Saved entries:
-- ==== Sys2Proof/Laws/Sane.lean ====
section
/-! SUPPORT. `Sane` is the ordered Timeline with its slots accounted for, and every queue within its capacity (Table 0-2); one
lemma per operation that it is kept. `Closes s t` says that t comes from s by closes alone: no record is new, no window begins
to wait, and no arrival map changes. -/

namespace Sys2Proof.Machine

set_option Elab.async false

/-- The Timeline and the Report Store are consistent and every queue is within its capacity. -/
structure Sane (s : State) : Prop where
  store  : StoreOk s
  within : WithinCapacity s

/-- The answer queues of a state with the same center links. -/
theorem centers_of {s t : State} (h0 : t.center0 = s.center0) (h1 : t.center1 = s.center1)
    (h : ∀ c, (s.center c).answers.length ≤ 8) (c : CenterId) : (t.center c).answers.length ≤ 8 := by
  have h := h c
  cases c <;> simp only [State.center] at * <;> simpa only [h0, h1] using h

/-- A state with the same Timeline and slots, and queues within their capacities. -/
theorem Sane.of {s t : State} (h : Sane s) (timeline : t.timeline = s.timeline) (free : t.freeSlots = s.freeSlots)
    (notices : t.notices.queue.length ≤ 256) (requests : t.inputQueue.length ≤ 4) (through : t.passThrough.length ≤ 64)
    (received : ∀ l, (t.line l).queue.length ≤ 32) (answers : ∀ c, (t.center c).answers.length ≤ 8)
    (sets : ∀ k, (t.stream k).run.queue.length ≤ 16) : Sane t :=
  ⟨h.store.congr timeline free, by rw [timeline]; exact h.within.records, notices, requests, through, received, answers, sets⟩

/-- A fold of sane steps is sane. -/
theorem Sane.foldl {α : Type} {f : State → α → State} (hf : ∀ s a, Sane s → Sane (f s a)) (l : List α) {s : State}
    (h : Sane s) : Sane (l.foldl f s) := by
  induction l generalizing s with
  | nil => exact h
  | cons a l ih => exact ih (hf s a h)

/-! ## Updates of one part -/

theorem Sane.setStation {s : State} (h : Sane s) (n : StationNo) (x : Station) : Sane (s.setStation n x) :=
  h.of rfl rfl h.within.notices h.within.requests h.within.passThrough h.within.received
    (fun c => by simpa using h.within.answers c) h.within.sets

theorem Sane.setRun {s : State} (h : Sane s) (n : StationNo) (r : StationRun) : Sane (s.setRun n r) := h.setStation _ _

theorem Sane.setConfig {s : State} (h : Sane s) (n : StationNo) (c : StationConfig) : Sane (s.setConfig n c) :=
  h.setStation _ _

theorem Sane.setStream {s : State} (h : Sane s) (k : StreamNo) (x : Stream) (hx : x.run.queue.length ≤ 16) :
    Sane (s.setStream k x) :=
  h.of rfl rfl h.within.notices h.within.requests h.within.passThrough h.within.received
    (fun c => by simpa using h.within.answers c)
    (fun m => by rw [State.stream_setStream]; split <;> first | exact hx | exact h.within.sets m)

/-- A change of a stream's run fields whose queue is within the capacity. -/
theorem Sane.setStreamRun {s : State} (h : Sane s) (k : StreamNo) (r : StreamRun) (hr : r.queue.length ≤ 16) :
    Sane (s.setStreamRun k r) := h.setStream _ _ hr

theorem Sane.setLine {s : State} (h : Sane s) (l : LineId) (x : LineLink) (hx : x.queue.length ≤ 32) :
    Sane (s.setLine l x) :=
  h.of rfl rfl h.within.notices h.within.requests h.within.passThrough
    (fun m => by rw [State.line_setLine]; split <;> first | exact hx | exact h.within.received m)
    (fun c => by simpa using h.within.answers c) h.within.sets

theorem Sane.setCenter {s : State} (h : Sane s) (c : CenterId) (x : CenterLink) (hx : x.answers.length ≤ 8) :
    Sane (s.setCenter c x) :=
  h.of (by simp) (by simp) (by simpa using h.within.notices) (by simpa using h.within.requests)
    (by simpa using h.within.passThrough) (fun l => by simpa using h.within.received l)
    (fun m => by by_cases e : c = m <;> first | (subst e; simpa using hx) | (simpa [e] using h.within.answers m))
    (fun k => by simpa using h.within.sets k)

theorem Sane.setSlot {s : State} (h : Sane s) (d : SlotNo) (x : Option HeldAnswer) : Sane (s.setSlot d x) :=
  h.of rfl rfl h.within.notices h.within.requests h.within.passThrough h.within.received
    (fun c => by simpa using h.within.answers c) h.within.sets

/-- The clock is no part of it. -/
theorem Sane.runClock {s : State} (h : Sane s) (ns : Nat) : Sane (s.runClock ns) :=
  h.of rfl rfl h.within.notices h.within.requests h.within.passThrough h.within.received
    (fun c => by simpa using h.within.answers c) h.within.sets

/-! ## Notices, answers, slots, conditions, counters -/

theorem Sane.pushNotice {s : State} (h : Sane s) (b : NoticeBody) : Sane (pushNotice b s) :=
  h.of (by simp) (by simp) (pushNotice_length b s h.within.notices) (by simpa using h.within.requests)
    (by simpa using h.within.passThrough) (fun l => by simpa using h.within.received l)
    (fun c => by simpa using h.within.answers c) (fun k => by simpa using h.within.sets k)

theorem Sane.placeAnswer {s : State} (h : Sane s) (c : CenterId) (a : Answer) : Sane (placeAnswer c a s) := by
  unfold Machine.placeAnswer
  split
  · rename_i room
    refine h.setCenter _ _ ?_
    simp only [List.length_append, List.length_cons, List.length_nil]
    exact room
  · exact h

theorem Sane.answerRequest {s : State} (h : Sane s) (r : Request) (x : Result) (p : List Byte) :
    Sane (answerRequest r x p s) := h.placeAnswer _ _

theorem Sane.refuse {s : State} (h : Sane s) (r : Request) (x : Result) : Sane (refuse r x s) := h.placeAnswer _ _

theorem Sane.holdAnswer {s : State} (h : Sane s) (d : SlotNo) (r : Request) (op : DeferredOp) :
    Sane (holdAnswer d r op s) := h.setSlot _ _

theorem Sane.endSlot {s : State} (h : Sane s) (d : SlotNo) (x : Result) (p : List Byte) : Sane (endSlot d x p s) := by
  unfold Machine.endSlot
  split
  · exact h
  · have placed := fun c a => (h.placeAnswer c a).setSlot d none
    unfold forgetSlot
    split
    · exact (placed _ _).setStreamRun _ _ ((placed _ _).within.sets _)
    · exact (placed _ _).setRun _ _

theorem Sane.completeDeferrals {s : State} (h : Sane s) (n : StationNo) (x : Result) : Sane (completeDeferrals n x s) :=
  Sane.foldl (fun _ _ h => h.endSlot _ _ _) _ h

theorem Sane.putLatch {s : State} (h : Sane s) (n : StationNo) (c : Condition) (l : Latch) : Sane (putLatch n c l s) :=
  h.setRun _ _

**YOUR ASSIGNMENT:** If a line of the records includes the string "split", copy it out.

**ANSWER FOR THIS EXERCISE:**
    (fun m => by rw [State.stream_setStream]; split <;> first | exact hx | exact h.within.sets m)
    (fun m => by rw [State.line_setLine]; split <;> first | exact hx | exact h.within.received m)
  split
  split
    split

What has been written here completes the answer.